- **Problem statement**
Note each line in the data holding the string "session" and report it.

- **Dataset records**
----------

theorem get_put {α : Type} {k : Nat} (v : Vector α k) (i j : Fin k) (x : α) :
    (put v i x)[j.val] = if j = i then x else v[j.val] := by
  by_cases h : j = i
  · subst h; simp
  · simp [h]

@[simp] theorem get_remap {α : Type} {k : Nat} (v : Vector α k) (f : Fin k → α → α) (i : Fin k) :
    (remap v f)[i.val] = f i v[i.val] := by
  simp [remap]

theorem table_ext {α : Type} {k : Nat} {v w : Vector α k} (h : ∀ i : Fin k, v[i.val] = w[i.val]) : v = w := by
  apply Vector.ext
  intro i hi
  exact h ⟨i, hi⟩

@[simp] theorem put_get_self {α : Type} {k : Nat} (v : Vector α k) (i : Fin k) : put v i v[i.val] = v := by
  apply table_ext
  intro j
  rw [get_put]
  split
  · next h => rw [h]
  · rfl

@[simp] theorem put_put {α : Type} {k : Nat} (v : Vector α k) (i : Fin k) (x y : α) :
    put (put v i x) i y = put v i y := by
  apply table_ext
  intro j
  simp only [get_put]
  split <;> rfl

/-! ### `setWatch` -/

@[simp] theorem watch_setWatch_same (s : State) (i : WatchIx) (x : Watch) : (s.setWatch i x).watch i = x := (get_put_same _ _ _)

@[simp] theorem watch_setWatch_other (s : State) (i : WatchIx) (x : Watch) (j : WatchIx) (h : j ≠ i) :
    (s.setWatch i x).watch j = s.watch j := get_put_other _ _ _ _ h

theorem watch_setWatch (s : State) (i : WatchIx) (x : Watch) (j : WatchIx) :
    (s.setWatch i x).watch j = if j = i then x else s.watch j := get_put _ _ _ _

@[simp] theorem setWatch_self (s : State) (i : WatchIx) : s.setWatch i (s.watch i) = s := by
  simp [State.setWatch, State.watch]

@[simp] theorem setWatch_setWatch (s : State) (i : WatchIx) (x y : Watch) :
    (s.setWatch i x).setWatch i y = s.setWatch i y := by
  simp [State.setWatch]

@[simp] theorem line_setWatch (s : State) (i : WatchIx) (x : Watch) (j : LineIx) :
    (s.setWatch i x).line j = s.line j := (rfl)

@[simp] theorem link_setWatch (s : State) (i : WatchIx) (x : Watch) (j : Link) :
    (s.setWatch i x).link j = s.link j := (rfl)

@[simp] theorem receiver_setWatch (s : State) (i : WatchIx) (x : Watch) (j : Link) :
    (s.setWatch i x).receiver j = s.receiver j := (rfl)

@[simp] theorem transmitter_setWatch (s : State) (i : WatchIx) (x : Watch) (j : Link) :
    (s.setWatch i x).transmitter j = s.transmitter j := (rfl)

@[simp] theorem delivery_setWatch (s : State) (i : WatchIx) (x : Watch) (j : Link) :
    (s.setWatch i x).delivery j = s.delivery j := (rfl)

@[simp] theorem queue_setWatch (s : State) (i : WatchIx) (x : Watch) (j : Link) :
    (s.setWatch i x).queue j = s.queue j := (rfl)

@[simp] theorem loss_setWatch (s : State) (i : WatchIx) (x : Watch) (j : Link) :
    (s.setWatch i x).loss j = s.loss j := (rfl)

@[simp] theorem claimSet_setWatch (s : State) (i : WatchIx) (x : Watch) (j : OutputIx) :
    (s.setWatch i x).claimSet j = s.claimSet j := (rfl)

@[simp] theorem watchTickDue_setWatch (s : State) (i : WatchIx) (x : Watch) (j : WatchIx) :
    (s.setWatch i x).watchTickDue j = s.watchTickDue j := (rfl)

@[simp] theorem isUp_setWatch (s : State) (i : WatchIx) (x : Watch) (j : Link) : (s.setWatch i x).isUp j = s.isUp j := (rfl)

@[simp] theorem upAtNotices_setWatch (s : State) (i : WatchIx) (x : Watch) (j : Link) :
    (s.setWatch i x).upAtNotices j = s.upAtNotices j := (rfl)

@[simp] theorem pending_setWatch (s : State) (i : WatchIx) (x : Watch) : (s.setWatch i x).pending = s.pending := (rfl)

@[simp] theorem resetIsHeld_setWatch (s : State) (i : WatchIx) (x : Watch) : (s.setWatch i x).resetIsHeld = s.resetIsHeld := (rfl)

@[simp] theorem resetCause_setWatch (s : State) (i : WatchIx) (x : Watch) : (s.setWatch i x).resetCause = s.resetCause := (rfl)

@[simp] theorem rate_setWatch (s : State) (i : WatchIx) (x : Watch) : (s.setWatch i x).rate = s.rate := (rfl)

@[simp] theorem evPins_setWatch (s : State) (i : WatchIx) (x : Watch) : (s.setWatch i x).evPins = s.evPins := (rfl)

@[simp] theorem uptime_setWatch (s : State) (i : WatchIx) (x : Watch) : (s.setWatch i x).uptime = s.uptime := (rfl)

@[simp] theorem owedTicks_setWatch (s : State) (i : WatchIx) (x : Watch) : (s.setWatch i x).owedTicks = s.owedTicks := (rfl)

@[simp] theorem watchTicksDue_setWatch (s : State) (i : WatchIx) (x : Watch) : (s.setWatch i x).watchTicksDue = s.watchTicksDue := (rfl)

@[simp] theorem lines_setWatch (s : State) (i : WatchIx) (x : Watch) : (s.setWatch i x).lines = s.lines := (rfl)
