-- ==== Sys2Proof/Tests/Slice0.lean ====
section
/-!
SUPPORT. Checks of the model on small states: ill-formed commands, values of the spec's worked examples, and for each
statement with hypotheses a state and operands that meet them.
-/

namespace Sys2Proof.Tests

open Machine

set_option maxRecDepth 100000
set_option synthInstance.maxSize 2000
set_option synthInstance.maxHeartbeats 200000

/-! ### Commands that cannot occur -/

theorem test_payload_of_59_is_ill_formed : (Instr.ping 0 0 (List.replicate 59 0)).wellFormed = false := by decide

theorem test_payload_of_58_fits : (Instr.ping 0 0 (List.replicate 58 0)).wellFormed = true := by decide

theorem test_unknown_request_of_a_known_kind_is_ill_formed :
    (Instr.unknownRequest 0 0x3F 0 []).wellFormed = false ∧ (Instr.unknownRequest 0 0x80 0 []).wellFormed = true := by
  decide

theorem test_abandoned_start_of_58_is_ill_formed :
    (Instr.frameStartAbandoned 0 58).wellFormed = false ∧ (Instr.frameStartAbandoned 0 59).wellFormed = true := by
  decide

theorem test_long_tick_at_a_millisecond_block_is_ill_formed :
    (Instr.tick .ms10 (.only .lines) 0).wellFormed = false ∧ (Instr.tick .s1 (.only .watchTable) 0).wellFormed = true := by
  decide

/-- No row of the table gives bits, so no word spells a command. -/
theorem test_no_word_is_a_command : decodeTableWord 0 0 = none ∧ decodeTableWord 16 0xC3 = none := by decide

/-! ### Small states -/

/-- What a next state is. -/
def after (o : Host.Outcome State Fault Refusal) : State :=
  match o with
  | .next t => t
  | .fault _ => State.reset
  | .refused _ => State.reset

/-- The state after a list of commands. -/
def runs (cs : List Instr) (s : State) : State := cs.foldl (fun t c => after (exec c t)) s

/-- Every link with the record `l`. -/
def linked (l : LinkRec) : State := { State.reset with links := Vector.replicate 4 l }

/-- A link with a session. -/
def upLink : LinkRec := { LinkRec.atReset with state := .up, session := 1, client := 9 }

/-- All four links UP. -/
def allUp : State := linked upLink

/-- All four links UP, L1 the holder. -/
def ruled : State := allUp.setAuthority ⟨.held 1, [], false⟩

/-- All four links UP, the authority offered to L2, L3 waiting. -/
def offering : State := allUp.setAuthority ⟨.offering 2 3000, [3], false⟩

/-- The watch W3 of Table 3-2, owned by L2, base 100 ms, as Table 2-5 leaves it before the fault. -/
def w3 : Watch :=
  { Watch.free 1 with
    state := .running, owner := 2, base := .ms100, reload := 5, count := 2, seqcheck := true, lastSeq := some 8
    primary := 2, ladder := [⟨8, .notify, 0, 0, 1⟩, ⟨8, .notify, 0, 0, 2⟩] }

/-- A DEADLINE watch with a PULSE and a HOLD stage. -/
def deadline : Watch :=
  { Watch.free 4 with
    state := .running, kind := .deadline, owner := 0, reload := 9, count := 1, strikeLimit := 2, fallback := some 1
    lineSet := 1, ladder := [⟨20, .pulse, 3, 500, 1⟩, ⟨0, .hold, 3, 0, 3⟩] }
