-- ==== Sys2Proof/Word.lean ====
section
/-! DEFINITION. The word types of the block: every register is 32 bits wide (rule R5) and the counter's `Count` is the
same 32-bit unsigned type (rule R90). -/

namespace Sys2Proof

/-- `Register`: "a 32-bit unsigned integral value" (rule R5). -/
abbrev Word := BitVec 32

/-- `Count`, the type of `value`, of `max` and of a transform's argument and result (rule R90). -/
abbrev Count := Word

/-- A byte offset in the window as the 15-bit field `off` of a `BUS` command carries it (rule R66). -/
abbrev Offset := BitVec 15

end Sys2Proof
end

----------

- **Answer section**
/-- A link with a session. -/
def upLink : LinkRec := { LinkRec.atReset with state := .up, session := 1, client := 9 }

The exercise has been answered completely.